> _About this task_:
Each line below should be quoted exactly, please.

> _Data section_:
-- ==== Sys2Proof/Machine/KeysTimers.lean ====
section
/-! DEFINITION. Keypad and timer instructions (spec/45_keys_timers.md). -/

namespace Sys2Proof.Machine

/-- `EX9E`: skip when the key is down in the current snapshot (R211). -/
def execSkipKeyPressed (x : Reg) (s : State) : Result :=
  match keyIndex (s.reg x) with
  | none => raise (.keyIndexOutOfRange (s.reg x))
  | some k => skipIf (s.keyDown k) s

/-- `EXA1`: skip when the key is up in the current snapshot (R212). -/
def execSkipKeyNotPressed (x : Reg) (s : State) : Result :=
  match keyIndex (s.reg x) with
  | none => raise (.keyIndexOutOfRange (s.reg x))
  | some k => skipIf (!s.keyDown k) s

/-- `FX0A`: the lowest key released in this cycle goes to VX; without one nothing is written and pc stays (R215). -/
def execWaitForKey (x : Reg) (s : State) : Result :=
  .next (match s.lowestFallingEdge with
    | none => s.commit .stay
    | some k => (s.setReg x (BitVec.ofNat 8 k.val)).commit .next)

/-- `FX07` (R213). -/
def execLoadDelay (x : Reg) (s : State) : Result := .next ((s.setReg x s.delay).commit .next)

/-- `FX15` (R216). -/
def execSetDelay (x : Reg) (s : State) : Result := .next ((s.setDelay (s.reg x)).commit .next)

/-- `FX18` (R217). -/
def execSetSound (x : Reg) (s : State) : Result := .next ((s.setSound (s.reg x)).commit .next)

end Sys2Proof.Machine
end

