-- ==== Sys2Proof/Machine/Dispatch.lean ====
section
/-! DEFINITION. The execute step of a cycle (spec/40_cycle.md R103): one arm per instruction, each one direct call. -/

namespace Sys2Proof.Machine

def exec (i : Instr) (s : State) : Host.Outcome State Fault Refusal :=
  match i with
  | .clear => Sys2Proof.Machine.execClear s
  | .ret => Sys2Proof.Machine.execRet s
  | .machineSubroutine nnn => Sys2Proof.Machine.execMachineSubroutine nnn s
  | .jump nnn => Sys2Proof.Machine.execJump nnn s
  | .call nnn => Sys2Proof.Machine.execCall nnn s
  | .skipEqualImmediate x nn => Sys2Proof.Machine.execSkipEqualImmediate x nn s
  | .skipNotEqualImmediate x nn => Sys2Proof.Machine.execSkipNotEqualImmediate x nn s
  | .skipEqualRegister x y => Sys2Proof.Machine.execSkipEqualRegister x y s
  | .loadImmediate x nn => Sys2Proof.Machine.execLoadImmediate x nn s
  | .addImmediate x nn => Sys2Proof.Machine.execAddImmediate x nn s
  | .loadRegister x y => Sys2Proof.Machine.execLoadRegister x y s
  | .or x y => Sys2Proof.Machine.execOr x y s
  | .and x y => Sys2Proof.Machine.execAnd x y s
  | .xor x y => Sys2Proof.Machine.execXor x y s
  | .addRegister x y => Sys2Proof.Machine.execAddRegister x y s
  | .subRegisterXY x y => Sys2Proof.Machine.execSubRegisterXY x y s
  | .shiftRight x y => Sys2Proof.Machine.execShiftRight x y s
  | .subRegisterYX x y => Sys2Proof.Machine.execSubRegisterYX x y s
  | .shiftLeft x y => Sys2Proof.Machine.execShiftLeft x y s
  | .skipNotEqualRegister x y => Sys2Proof.Machine.execSkipNotEqualRegister x y s
  | .loadIndex nnn => Sys2Proof.Machine.execLoadIndex nnn s
  | .jumpAdd nnn => Sys2Proof.Machine.execJumpAdd nnn s
  | .loadRandom x nn => Sys2Proof.Machine.execLoadRandom x nn s
  | .draw x y n => Sys2Proof.Machine.execDraw x y n s
  | .skipKeyPressed x => Sys2Proof.Machine.execSkipKeyPressed x s
  | .skipKeyNotPressed x => Sys2Proof.Machine.execSkipKeyNotPressed x s
  | .loadDelay x => Sys2Proof.Machine.execLoadDelay x s
  | .waitForKey x => Sys2Proof.Machine.execWaitForKey x s
  | .setDelay x => Sys2Proof.Machine.execSetDelay x s
  | .setSound x => Sys2Proof.Machine.execSetSound x s
  | .addIndex x => Sys2Proof.Machine.execAddIndex x s
  | .loadFont x => Sys2Proof.Machine.execLoadFont x s
  | .storeBCD x => Sys2Proof.Machine.execStoreBCD x s
  | .storeRegisters x => Sys2Proof.Machine.execStoreRegisters x s
  | .loadRegisters x => Sys2Proof.Machine.execLoadRegisters x s

end Sys2Proof.Machine
end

> _Your response_:
-- ==== Sys2Proof/Machine/KeysTimers.lean ====
section
/-! DEFINITION. Keypad and timer instructions (spec/45_keys_timers.md). -/

namespace Sys2Proof.Machine

/-- `EX9E`: skip when the key is down in the current snapshot (R211). -/
def execSkipKeyPressed (x : Reg) (s : State) : Result :=
  match keyIndex (s.reg x) with
  | none => raise (.keyIndexOutOfRange (s.reg x))
  | some k => skipIf (s.keyDown k) s

/-- `EXA1`: skip when the key is up in the current snapshot (R212). -/
def execSkipKeyNotPressed (x : Reg) (s : State) : Result :=
  match keyIndex (s.reg x) with
  | none => raise (.keyIndexOutOfRange (s.reg x))
  | some k => skipIf (!s.keyDown k) s

/-- `FX0A`: the lowest key released in this cycle goes to VX; without one nothing is written and pc stays (R215). -/
def execWaitForKey (x : Reg) (s : State) : Result :=
  .next (match s.lowestFallingEdge with
    | none => s.commit .stay
    | some k => (s.setReg x (BitVec.ofNat 8 k.val)).commit .next)

/-- `FX07` (R213). -/
def execLoadDelay (x : Reg) (s : State) : Result := .next ((s.setReg x s.delay).commit .next)

/-- `FX15` (R216). -/
def execSetDelay (x : Reg) (s : State) : Result := .next ((s.setDelay (s.reg x)).commit .next)

/-- `FX18` (R217). -/
def execSetSound (x : Reg) (s : State) : Result := .next ((s.setSound (s.reg x)).commit .next)

end Sys2Proof.Machine
end

-- ==== Sys2Proof/Machine/Dispatch.lean ====
section
/-! DEFINITION. The execute step of a cycle (spec/40_cycle.md R103): one arm per instruction, each one direct call. -/

namespace Sys2Proof.Machine

def exec (i : Instr) (s : State) : Host.Outcome State Fault Refusal :=
  match i with
  | .clear => Sys2Proof.Machine.execClear s
  | .ret => Sys2Proof.Machine.execRet s
  | .machineSubroutine nnn => Sys2Proof.Machine.execMachineSubroutine nnn s
  | .jump nnn => Sys2Proof.Machine.execJump nnn s
  | .call nnn => Sys2Proof.Machine.execCall nnn s
  | .skipEqualImmediate x nn => Sys2Proof.Machine.execSkipEqualImmediate x nn s
  | .skipNotEqualImmediate x nn => Sys2Proof.Machine.execSkipNotEqualImmediate x nn s
  | .skipEqualRegister x y => Sys2Proof.Machine.execSkipEqualRegister x y s
  | .loadImmediate x nn => Sys2Proof.Machine.execLoadImmediate x nn s
  | .addImmediate x nn => Sys2Proof.Machine.execAddImmediate x nn s
  | .loadRegister x y => Sys2Proof.Machine.execLoadRegister x y s
  | .or x y => Sys2Proof.Machine.execOr x y s
  | .and x y => Sys2Proof.Machine.execAnd x y s
  | .xor x y => Sys2Proof.Machine.execXor x y s
  | .addRegister x y => Sys2Proof.Machine.execAddRegister x y s
  | .subRegisterXY x y => Sys2Proof.Machine.execSubRegisterXY x y s
  | .shiftRight x y => Sys2Proof.Machine.execShiftRight x y s
  | .subRegisterYX x y => Sys2Proof.Machine.execSubRegisterYX x y s
  | .shiftLeft x y => Sys2Proof.Machine.execShiftLeft x y s
  | .skipNotEqualRegister x y => Sys2Proof.Machine.execSkipNotEqualRegister x y s
  | .loadIndex nnn => Sys2Proof.Machine.execLoadIndex nnn s
  | .jumpAdd nnn => Sys2Proof.Machine.execJumpAdd nnn s
  | .loadRandom x nn => Sys2Proof.Machine.execLoadRandom x nn s
  | .draw x y n => Sys2Proof.Machine.execDraw x y n s
  | .skipKeyPressed x => Sys2Proof.Machine.execSkipKeyPressed x s
  | .skipKeyNotPressed x => Sys2Proof.Machine.execSkipKeyNotPressed x s
  | .loadDelay x => Sys2Proof.Machine.execLoadDelay x s
  | .waitForKey x => Sys2Proof.Machine.execWaitForKey x s
  | .setDelay x => Sys2Proof.Machine.execSetDelay x s
  | .setSound x => Sys2Proof.Machine.execSetSound x s
  | .addIndex x => Sys2Proof.Machine.execAddIndex x s
  | .loadFont x => Sys2Proof.Machine.execLoadFont x s
  | .storeBCD x => Sys2Proof.Machine.execStoreBCD x s
  | .storeRegisters x => Sys2Proof.Machine.execStoreRegisters x s
  | .loadRegisters x => Sys2Proof.Machine.execLoadRegisters x s

end Sys2Proof.Machine
end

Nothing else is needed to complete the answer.